Pero escribió: “Sí, gracias, muchas gracias / por haberme llevado a caminar / para que la cicuta haga su efecto / y ya no duela cuando muerde / el metafísico animal de la ausencia”.
-Eso se corresponde con una realidad que, cuando la padecí, fue muy fuerte para mí. Porque sentí que porque me había ido, había desaparecido. Y yo volvía, aunque no fuera a golpear puertas. Esa sensación me vino después, cuando comparé con la situación de México. En aquellos 11 años [de exilio] no paraba un minuto en el día. Lo primero que hice cuando llegué fue ir al Fondo de Cultura Económica a pedir traducciones.
Después, en sus últimos libros, los pájaros, por ejemplo, ya no son las mínimas y sutiles redenciones de la belleza. Ahora, “en el árbol, / el pájaro / canta a solas su miedo / de estar solo”. En ese sentido hay una variante de la naturaleza.
-Sí, puede ser eso. Cuando uno siente a un pájaro que canta y canta desesperadamente, con seguridad está pidiendo compañía. No creo que la soledad sea una forma de la naturaleza. Sólo las fieras, a veces, están solas.
Cuando Roberto López Belloso le preguntó cuál era la palabra que la definía, usted dijo “sobreviviente”, y enseguida la corrigió por “memoria”. ¿La sigue eligiendo?

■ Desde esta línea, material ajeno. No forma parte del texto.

/-! ## Changes of the halt terms (R17, R151, R152) -/

theorem addStop_alike (a : Addr) (s : State) : AlikeButTerms s (addStop a s) := by
  unfold addStop; split
  · rename_i h
    simp only [isStation, isZone, isPanel, Bool.and_eq_true, Bool.or_eq_true, decide_eq_true_eq, beq_iff_eq,
      Bool.not_eq_true', List.contains_eq_mem, decide_eq_false_iff_not] at h
    obtain ⟨station, fresh⟩ := h
    have inRange : 1 ≤ a.toNat ∧ a.toNat ≤ 62 := by
      rcases station with ⟨low, high⟩ | rfl | rfl
      · omega
      · decide
      · decide
    refine { AlikeButTerms.refl s with stopSetOk := fun ⟨nodup, range⟩ => ⟨?_, fun x hx => ?_⟩ }
    · exact List.nodup_append.2 ⟨nodup, by simp, fun x hx y hy he => fresh (by simp_all)⟩
    · rcases List.mem_append.1 hx with hx | hx
      · exact range x hx
      · rw [List.mem_singleton.1 hx]; exact inRange
  · exact .refl s

theorem removeStop_alike (a : Addr) (s : State) : AlikeButTerms s (removeStop a s) := by
  unfold removeStop; split
  · exact { AlikeButTerms.refl s with stopSetOk := fun _ => by simp [StopSetOk] }
  split
  · exact { AlikeButTerms.refl s with
      stopSetOk := fun ⟨nodup, range⟩ => ⟨nodup.filter _, fun x hx => range x (List.mem_of_mem_filter hx)⟩ }
  · exact .refl s

theorem pressEstop_alike (s : State) : AlikeButTerms s (pressEstop s) :=
  AlikeButTerms.trans (t := { s with sn := { s.sn with estop := true, localTerm := true, estopRelease := none } })
    { AlikeButTerms.refl s with } (sendStop_alike _).toAlikeButTerms

theorem releaseEstop_alike (s : State) : AlikeButTerms s (releaseEstop s) :=
  AlikeButTerms.trans (t := { s with sn := { s.sn with localTerm := false, estopRelease := none } })
    { AlikeButTerms.refl s with } (sendFrame_alike ..).toAlikeButTerms

/-- What a change of the halt terms does: a halt begins, or it ends, or the node is halted or not as before. -/
theorem changeTerms_cases (change : State → State) (s : State) :
    (halted (change s) = true ∧ halted s = false ∧ changeTerms change s = haltBegins (change s))
    ∨ (halted (change s) = false ∧ halted s = true ∧ changeTerms change s = haltEnds (change s))
    ∨ (halted (change s) = halted s ∧ changeTerms change s = change s) := by
  cases after : halted (change s) <;> cases before : halted s <;> simp [changeTerms, after, before]

end Sys2Proof.StepProofs
end

section
/-! The walk through every command: a condition that each event keeps, every step keeps. -/

namespace Sys2Proof.StepProofs
open Sys2Proof.Machine

/-! # What every event keeps, every step keeps

## The events of a command -/

/-- Each event of the node keeps the condition `I`: an event that the tests follow leaves `J`, from which they restore
`I`, and any other leaves `I`. The two events that are the effect of one command alone are asked of that command `c`
alone. -/
structure Keeps (c : Instr) (I J : State → Prop) : Prop where
  alike {s t : State} : Alike s t → I s → I t
  within {s t : State} : Alike s t → J s → J t
  before {s : State} : I s → J s
  tests {s : State} : J s → I (settle s)
  -- events that no test follows
  otherEye (inlet : Inlet) {s : State} : I s → takesEntryEye inlet s = false → I (setEntryEye inlet true s)
  period {s : State} : I s → s.nt.period.isSome = true → I (placeState s)
  renotice (k : FaultKind) (f : LatchedFault) {s : State} :
    I s → latched? s.sn.faults k = some f → I (repeatNotice k f s)
  restated (e : CallEntry) {s : State} : I s → role s = .load → I (repeatCall e s)
  written (w : WriteCycle) {s : State} : c = .writeCycleCompletion → I s → I (completeWrite w s)
  -- detections
  latch (k : FaultKind) (d : Byte) (t v : Word16) {s : State} :
    I s → configured s = true ∨ s.su.period.isSome = true → I (latchFault k d t v s)
  latchAmid (k : FaultKind) (d : Byte) (t v : Word16) {s : State} : J s → configured s = true → J (latchFault k d t v s)
  -- events at the inlets and at the exit
  eye (inlet : Inlet) (blocked : Bool) {s : State} : I s → J (setEntryEye inlet blocked s)
  arrived (n : Nat) {s : State} : J s → configured s = true → J (arrive n s)
  stray (d : Byte) (v : Word16) {s : State} : J s → configured s = true → J (makeStray d v s)
  exitBlocked {s : State} : I s → J (setExitEye true s)
  exitClear {s : State} : I s → configured s = false ∨ s.zq.queue = [] → J (setExitEye false s)
  rackGone {s : State} : I s → configured s = true → s.zq.queue ≠ [] → J (rackGoneFromExit (setExitEye false s))
  head (f : RackRecord → RackRecord) {s : State} : I s → J (changeHead f s)
  -- the expected list and the handover
  lost (n : Nat) {s : State} : J s → J (loseExpected n s)
  dropped (n : Nat) {s : State} : I s → J (dropExpected n s)
  passed (source : Addr) (body : List Byte) (u : Inlet) {s : State} :
    I s → passDecision source s = some u → J (joinExpected source body u s)
  accepted (w : Word16) {s : State} : I s → s.ex.exit = .offering → J (acceptOffer w s)
  refused (z : Option Addr) {s : State} : I s → s.ex.exit = .offering → J (refuseOffer z s)
  travelled {s : State} : I s → s.ex.exit = .switching → J (travelDone s)
  stuck {s : State} : I s → s.ex.exit = .releasing → J (releaseStuck s)
  runOnEnds {s : State} : I s → J (cancelRunOn s)
  neighbours (f : Neighbour → Neighbour) {s : State} :
    I s → J { s with nt := { s.nt with entries := s.nt.entries.map f } }
  holdOffEnds (f : Neighbour → Neighbour) {s : State} :
    I s → J { s with nt := { s.nt with entries := s.nt.entries.map f }
                     ex := { s.ex with holdOff := none, holdOffZone := none } }
  -- calls
  fewerCalls (p : CallEntry → Bool) {s : State} : I s → J { s with cl := { s.cl with calls := s.cl.calls.filter p } }
  storedCall (key : CallKey) {s : State} : I s → role s = .spur → J (storeCall key s)
  opened {s : State} : I s → role s = .load → J { s with cl := { s.cl with stationOpen := true } }
  closed {s : State} : I s → role s = .load →
    J (withdrawAll s.cl.calls.length { s with cl := { s.cl with stationOpen := false } })
  -- halts and service
  terms {change : State → State} {s : State} : I s → AlikeButTerms s (change s) → J (changeTerms change s)
  sampling {s : State} : J s → configured s = true → J (startSampling s)
  quietEnds {s : State} : c = .quietTimerExpiry → I s → s.sn.service = .recovering →
    J { s with sn := { s.sn with service := .serving, quiet := none } }
  cleared (code : Byte) {s : State} : I s → configured s = true → J (unlatch code s)

/-- The walk ends with the condition `I`, or with a reset taken from a state that has it. -/
abbrev EndsIn (I : State → Prop) (t : State) : Prop := I t ∨ ∃ cause s, I s ∧ t = resetNode cause s

theorem mem_of_sendingEntry {s : State} {n : Nat} {e : TxEntry} (h : sendingEntry s = some (n, e)) : e ∈ s.li.tx := by
  obtain ⟨i, -, hi⟩ := Option.bind_eq_some_iff.1 h
  obtain ⟨x, hx, he⟩ := Option.map_eq_some_iff.1 hi
  obtain ⟨-, rfl⟩ := Prod.mk.inj he
  exact List.mem_of_getElem? hx

section Walk

variable {c : Instr} {I J : State → Prop} (K : Keeps c I J)
include K

theorem Keeps.settled {s : State} (h : I s) : I (settle s) := K.tests (K.before h)

/-- An expiry: the moment it is taken at is nothing that a condition reads. -/
theorem Keeps.onExpiry {o : Option Timer} {f : State → State} {s : State} (h : I s)
    (hf : ∀ m, o = some m → I (reachExpiry m s) → I (f (reachExpiry m s))) : I (onExpiry o f s) := by
  cases o with
  | none => exact h
  | some m => exact hf m rfl (K.alike (reachExpiry_alike m s) h)

/-! ## Frames received (R148 to R150) -/

theorem Keeps.takePass (source : Addr) (body : List Byte) {s : State} (h : I s) : I (takePass source body s) := by
  unfold Machine.takePass; split
  · exact K.alike (driveSlot_alike ..) h
  · exact K.alike (driveSlot_alike ..) (K.tests (K.passed source body _ h ‹_›))

theorem Keeps.takeRecall (source : Addr) (serial : Byte) {s : State} (h : I s) : I (takeRecall source serial s) := by
  unfold Machine.takeRecall; split
  · exact K.alike (driveSlot_alike ..) h
  · exact K.alike (driveSlot_alike ..) (K.tests (K.dropped _ h))

theorem Keeps.takeSettled (station serial : Byte) {s : State} (h : I s) : I (takeSettled station serial s) := by
  unfold Machine.takeSettled; split
  · exact h
  split
  · exact K.tests (K.fewerCalls _ h)
  · exact h

theorem Keeps.takeCall (station serial : Byte) {s : State} (h : I s) : I (takeCall station serial s) := by
  unfold Machine.takeCall; split
  · exact K.tests (K.storedCall _ h ‹_›)
  · exact h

-A medida que tengo menos, la valorizo más. Sin memoria... Creo que es lo más importante que tenemos, siempre en ese criterio de mirar hacia atrás. La memoria no es memoria para el futuro. Supongo que soy práctica, y confío más en lo que rescato del pasado que en el futuro. Por lo mismo que mi próxima mudanza será al subsuelo. Sobrevivencia... quizá porque en parte tenemos que poner de nosotros para sobrevivir. Pero hay tantas palabras: “reconocer”, “esperar”, “agradecer”. Quizá la importante sería “gratitud”.